Business advice for the private training facility

Who are you? That is the most basic and essential of life’s questions. For a private training facility, who you are isn't just a good question but something that must roll off your tongue if you ever expect your business to thrive.

Now that you've seen “who are you” three times in this article, you've probably thought about it a little, so let’s do a little exercise. Set a timer for ten seconds. Start the timer and say who you are as a business. In that ten seconds, you must explain your entire business as you want the outside world to see it without saying "umm" 47 times. This includes, but isn't limited to, who you are, what you're about, who your clients are, what your culture is, and where you are. OK, go!

How did you do? If you're like 99 percent of private training facility owners, you didn't do so well. That’s alright. We'll change that. If I asked you to explain who the local “box gym” place was, I bet you could do it in ten seconds. This is because people generally understand what these places are. They know what they're about and where they are due to their large marketing budget and facility. Also, because they're part of a franchise, people have some awareness of the brand.

You might say something like, “Blah blah is a big box gym at X location with tons of machines, crappy overpriced trainers, and a bunch of fat people who don’t really want to work out. But it’s a big, pretty facility if you wanna pick up chicks.” So how is it that you can describe the box gym down the street, but you have trouble saying who you are?

It's because you have to carve out who you are from scratch. No one has ever owned your gym before. They aren’t you. They don’t know the culture you want, the clientele you want, or how you want your facility to be perceived. These are all things that you must put serious consideration into, hopefully before you open. However, honestly, it won’t really be complete until you've had a little time to figure out who you really are.

A great example of this is my tagline. When I opened, my tagline was, “Sweat hard, see results.” I thought that this was a great way to tell people what we were about. After a few years, I changed my opinion. Yes, we were still about results, but everyone says that they're about results and the sweating hard part didn't convey what we were about because any idiot can make someone sweat. We changed the tagline to, “We build champions.” This still encompassed the results part but let people know that we actually train in a manner that get results by building champions. Whether you're an Olympic wrestler or a stay-at-home mom, everyone wants to be a champion.

When you meet a potential client, he will ask you about your facility. Potential clients ask because you aren't a franchise, you don’t have a huge marketing budget, and you probably aren't a recognized brand in your community (especially as a new facility). Those first ten seconds are your opportunity to let this person know who you are. You must take advantage of this if you want to build your business. So let’s start defining who you are. My “who you are” goes like this: “The Spot Athletics is a private training facility located in upper Arlington. At our elite facility, we specialize in building champions through strength and conditioning and speed training for athletes, personal training, and fitness classes for adults.”

It took many hours to come up with this, and I screwed up a lot until I finally got it down. When coming up with your “who you are,” you need to remember that the person you're speaking with doesn't have a clue about your business, industry, or brand.
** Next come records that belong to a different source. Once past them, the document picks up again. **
/-- R24, R145, R146, R155, R157, R233 to R243, R252: a stream that waits on its fence is released when nothing older holds it; the winner of
arbitration issues, another one that could issue counts its stall; the table of a SPILL is made from its sample, that of a REFILL is its table
line, and a bad one ends the job with 0x23; the chunk that is granted the lowest idle lane passes it, and a mismatch takes the lane out; a
halted stream goes on from a resume, or ends with the code that it met meanwhile; a restore's next entry takes a free stream number. -/
def Obligations.StreamsAdvance : Prop :=
  ∀ (s : State) (stream : BitVec 9) (v : Stream), let n := stream.toNat
    let into (w : Stream) : State := withEng s (s.eng.setStream n w)
    let kind : UnitKind := if v.spill then .enc else .dec
    s.eng.stream n = some v →
    (v.state = .fenced → s.eng.fenceHolds v.tenant v.descr.layer v.order = false →
      exec (.streamFenceRelease stream) s = .next (into { v with state := .running, cause := 0 })) ∧
    (s.eng.scheduling = true → ∀ faults,
      (v.state = .fenced → exec (.streamChunkIssue ⟨stream, faults⟩) s = .next (withEng s (s.eng.stall n 1))) ∧
      (v.state = .halted → exec (.streamChunkIssue ⟨stream, faults⟩) s = .next (withEng s (s.eng.stall n 2))) ∧
      (v.state = .running →
        let turned : Engine := { s.eng with streams := { s.eng.streams with turn := if v.descr.due0 = 2 ^ 64 - 1 then n else s.eng.streams.turn } }
        let w := s.eng.streamWriteCause s.kit v
        let q := s.eng.streamReadCause s.kit s.regs v
        (s.eng.winner s.kit s.regs = some n →
          (w = some 0 → exec (.streamChunkIssue ⟨stream, faults⟩) s = .next (withEng s (turned.issueWrite s.kit n { v with cause := 0 }))) ∧
          (w ≠ some 0 → q = some 0 →
            exec (.streamChunkIssue ⟨stream, faults⟩) s = .next (withEng s (turned.issueRead s.kit n { v with cause := 0 })))) ∧
        (s.eng.winner s.kit s.regs ≠ some n → (w = some 0 ∨ q = some 0) →
          exec (.streamChunkIssue ⟨stream, faults⟩) s = .next (withEng s (s.eng.stall n 7))) ∧
        (∀ c, q = none → w = some c → c ≠ 0 → c ≠ 3 → (∀ i, i < v.chunks → i ∉ v.made → s.eng.chunkStaged n i v = false) →
          exec (.streamChunkIssue ⟨stream, faults⟩) s = .next (withEng s (s.eng.stall n c))))) ∧
    (v.table = none → (rateGeom v.rate).isSome = true → v.state = .running →
      (v.spill = true → v.seed.isSome = true ∨ needsDraw v.steps = false ∨ s.eng.units.noise = .healthy →
        (∀ i ∈ v.needs (v.planeDep (min 63 (v.shape.planeLines v.units - 1))), (tabFind i v.got).isSome = true) →
        ∃ t w, exec (.tableReady stream) s = .next t ∧ t.eng.stream n = some w ∧ w.state = .running ∧
          w.table = some (codeLengths v.shape.outFmt.width
            (((runPlane v.steps (w.seed.getD 0) v.source).take 64).map fun b => b.data)) ∧
          (∀ m, m ≠ n → t.eng.stream m = s.eng.stream m) ∧ Only [.streams, .count, .front, .fox, .draws, .cycle] s t) ∧
      (∀ f, v.spill = false → tabFind 0 v.got = none → s.eng.front.find (.stream n 0) = some f →
        (∀ l ∈ s.eng.front.lines, l.key = .stream n 0 → l.flips = []) → f.line.poison = false →
        let b : MemBeat := { data := f.line.data, poison := false }
        let read : Stream := { v with got := tabSet 0 b v.got }
        let found := readTable v.fmt v.rate (v.unseal (s.eng.sealKey v.tenant) 0 b).data
        (∀ ls, found = some ls → exec (.tableReady stream) s = .next (into { read with table := some ls })) ∧
        (found = none → exec (.tableReady stream) s = .next (withEng s
          (((s.eng.setStream n read).bump (Ctr.decodeErrors v.tenant.toNat) 1).endStream s.kit s.regs n 0x23))))) ∧
    (∀ chunk busy,
      (∀ bad, s.eng.units.idleLane kind busy = none → exec (.codecChunkStart (.stream stream) chunk ⟨busy, bad⟩) s = .next s) ∧
      (∀ l, s.eng.units.idleLane kind busy = some l → s.eng.laneWinner v.spill = some n → s.eng.wantsLane v.spill n = some chunk →
        (∃ t w, exec (.codecChunkStart (.stream stream) chunk ⟨busy, false⟩) s = .next t ∧ t.eng.stream n = some w ∧
          w.made = chunk :: v.made ∧ (∃ more, w.toWrite = v.toWrite ++ more) ∧ w.state = v.state ∧
          (∀ m, m ≠ n → t.eng.stream m = s.eng.stream m) ∧ Only [.streams, .count, .front, .fox, .draws, .cycle] s t) ∧
        ∃ e, exec (.codecChunkStart (.stream stream) chunk ⟨busy, true⟩) s = .next (withEng s (e.laneFault s.kit s.regs kind l v.tenant)) ∧
          e.streams.held = s.eng.streams.held ∧ Same [.streams] s.eng e) ∧
      (∀ run i src l, s.eng.cut.run = some run → run.sources[i]? = some src → src.waitsLane = true → src.coded = chunk →
        s.eng.units.idleLane .enc busy = some l → exec (.codecChunkStart (.cut i) chunk ⟨busy, false⟩) s = .next (withEng s
          ((s.eng.setRun { run with sources := run.sources.set i { src with coded := chunk + 1 } }).cutPump s.kit s.regs)))) ∧
    (∀ value : Word, s.eng.cfgOpen = true → value.getLsbD 31 = true → value.toNat % 512 = n → v.state = .halted →
      (v.failing = 0 → v.resume.state = .running ∧ exec (.streamCtrlResume value) s =
        .next (driven (withEng s ((s.eng.setStream n v.resume).makeReady s.kit s.regs n)) [.cfgDone])) ∧
      (v.failing ≠ 0 → exec (.streamCtrlResume value) s =
        .next (driven (withEng s (s.eng.endStream s.kit s.regs n v.failing)) [.cfgDone]))) ∧
    (∀ part : BitVec 2, exec (.partitionLineFree part) s = .next (if part = 1 then withEng s (s.eng.guardPump s.kit) else s)) ∧
    (∀ job y m, s.eng.streams.restores[job]? = some y → y.freeNumber = some m → (∃ z ∈ y.entries, z.state = .waiting) →
      s.eng.scheduling = true → exec (.restoreEntryStart job) s = .next (withEng s
        ((s.eng.onRestore y.job (Restore.startNext m)).entryGoesOn s.kit s.regs m)))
To build your 10-second “who you are,” you need to start with the basics—your name, an overview of what you are, and where you're located.

As an example, we'll use a fake business called the Compound located in London. Membership is by invitation only and it's set up for serious strength athletes. When describing the overview of who the Compound is, don’t go into detail but rather give the category that the facility falls under. Next, describe the culture and what you do, specifically who you work with. So the “who you are” for the Compound goes like this: “The Compound is an exclusive, invitation-only facility located in London. Our training facility boasts the best equipment in the world and is set in an environment that breeds success. For this reason, we only let serious strength athletes train here.”
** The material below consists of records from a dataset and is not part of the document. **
-- ==== Sys2Proof/Laws/State.lean ====
section
/-!
SUPPORT. The fields of the state after each plain update: one lemma for each field that the update leaves, true by `rfl`.
-/

namespace Sys2Proof.Machine

/-! ### How a command acts -/

theorem State.eff_eq (f : Kit → Regs → Engine → Engine) (s : State) : s.eff f = .next { s with eng := f s.kit s.regs s.eng } := rfl

theorem State.effRegs_eq (f : Kit → Regs → Engine → Regs × Engine) (s : State) :
    s.effRegs f = .next { s with regs := (f s.kit s.regs s.eng).1, eng := (f s.kit s.regs s.eng).2 } := rfl

@[simp] theorem State.needs_true (s : State) (o : State → Out) : s.needs true o = o s := rfl
@[simp] theorem State.needs_false (s : State) (o : State → Out) : s.needs false o = .fault .noSuchUnit := rfl

@[simp] theorem Engine.when_true (f : Engine → Engine) (e : Engine) : e.when true f = f e := rfl
@[simp] theorem Engine.when_false (f : Engine → Engine) (e : Engine) : e.when false f = e := rfl
@[simp] theorem Engine.forEach_nil {α : Type} (f : α → Engine → Engine) (e : Engine) : e.forEach [] f = e := rfl

/-! ### The register file -/

@[simp] theorem Regs.setShadow_live (o : Nat) (v : Word) (r : Regs) : (r.setShadow o v).live = r.live := rfl
@[simp] theorem Regs.outcome_live (s : BitVec 2) (c : Code) (o : Nat) (r : Regs) : (r.outcome s c o).live = r.live := rfl
@[simp] theorem Regs.outcome_shadow (s : BitVec 2) (c : Code) (o : Nat) (r : Regs) : (r.outcome s c o).shadow = r.shadow := rfl
@[simp] theorem Regs.discard_live (r : Regs) : r.discard.live = r.live := rfl
@[simp] theorem Regs.discard_shadow (r : Regs) : r.discard.shadow = r.live := rfl
@[simp] theorem Regs.proposed_shadow (k : Kit) (r : Regs) : (r.proposed k).shadow = r.shadow := rfl

/-! ### The engine -/

@[simp] theorem Engine.drawn_beat (e : Engine) : (e.drawn).beat = e.beat := rfl
@[simp] theorem Engine.drawn_budget (e : Engine) : (e.drawn).budget = e.budget := rfl
@[simp] theorem Engine.drawn_count (e : Engine) : (e.drawn).count = e.count := rfl
@[simp] theorem Engine.drawn_stem (e : Engine) : (e.drawn).stem = e.stem := rfl
@[simp] theorem Engine.drawn_buds (e : Engine) : (e.drawn).buds = e.buds := rfl
@[simp] theorem Engine.drawn_cut (e : Engine) : (e.drawn).cut = e.cut := rfl
@[simp] theorem Engine.drawn_guard (e : Engine) : (e.drawn).guard = e.guard := rfl
@[simp] theorem Engine.drawn_front (e : Engine) : (e.drawn).front = e.front := rfl
@[simp] theorem Engine.drawn_body (e : Engine) : (e.drawn).body = e.body := rfl
@[simp] theorem Engine.drawn_bulb (e : Engine) : (e.drawn).bulb = e.bulb := rfl
@[simp] theorem Engine.drawn_units (e : Engine) : (e.drawn).units = e.units := rfl
@[simp] theorem Engine.drawn_recipes (e : Engine) : (e.drawn).recipes = e.recipes := rfl
@[simp] theorem Engine.drawn_pollen (e : Engine) : (e.drawn).pollen = e.pollen := rfl
@[simp] theorem Engine.drawn_streams (e : Engine) : (e.drawn).streams = e.streams := rfl
@[simp] theorem Engine.drawn_rings (e : Engine) : (e.drawn).rings = e.rings := rfl
@[simp] theorem Engine.drawn_vault (e : Engine) : (e.drawn).vault = e.vault := rfl
@[simp] theorem Engine.drawn_tenants (e : Engine) : (e.drawn).tenants = e.tenants := rfl
@[simp] theorem Engine.drawn_fox (e : Engine) : (e.drawn).fox = e.fox := rfl
@[simp] theorem Engine.drawn_referee (e : Engine) : (e.drawn).referee = e.referee := rfl
@[simp] theorem Engine.drawn_power (e : Engine) : (e.drawn).power = e.power := rfl
@[simp] theorem Engine.drawn_keys (e : Engine) : (e.drawn).keys = e.keys := rfl
@[simp] theorem Engine.drawn_dbg (e : Engine) : (e.drawn).dbg = e.dbg := rfl
@[simp] theorem Engine.drawn_selfTest (e : Engine) : (e.drawn).selfTest = e.selfTest := rfl
@[simp] theorem Engine.drawn_mem (e : Engine) : (e.drawn).mem = e.mem := rfl
@[simp] theorem Engine.drawn_out (e : Engine) : (e.drawn).out = e.out := rfl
I’ve been doing this a very long time, so coming up with the “who you are” isn't that hard for me. This example is easy because I know what the compound is, what the culture is all about, and who the target clientele are. For your facility, you have to spend some serious time figuring this out. If you want to succeed, this isn't a task to be taken lightly. For example, if you don’t want the general, casual exerciser, you can't say that you're for everyone. If you're for everyone, you're competing against the box gyms and this isn't a great marketing strategy.

For private training facilities, you must carve out your niche, something that people can identify with. You don’t need 10,000 members to be successful. It’s probably more like 100. So if who you are really speaks to 100 people and you get your message and brand out to them, you'll have a successful business. Obviously, I'm not advocating that you set your facility up to only appeal to 100 people in your area, but you must narrow down your market if you wish to be successful. A big part of that process is just figuring out “who you are.”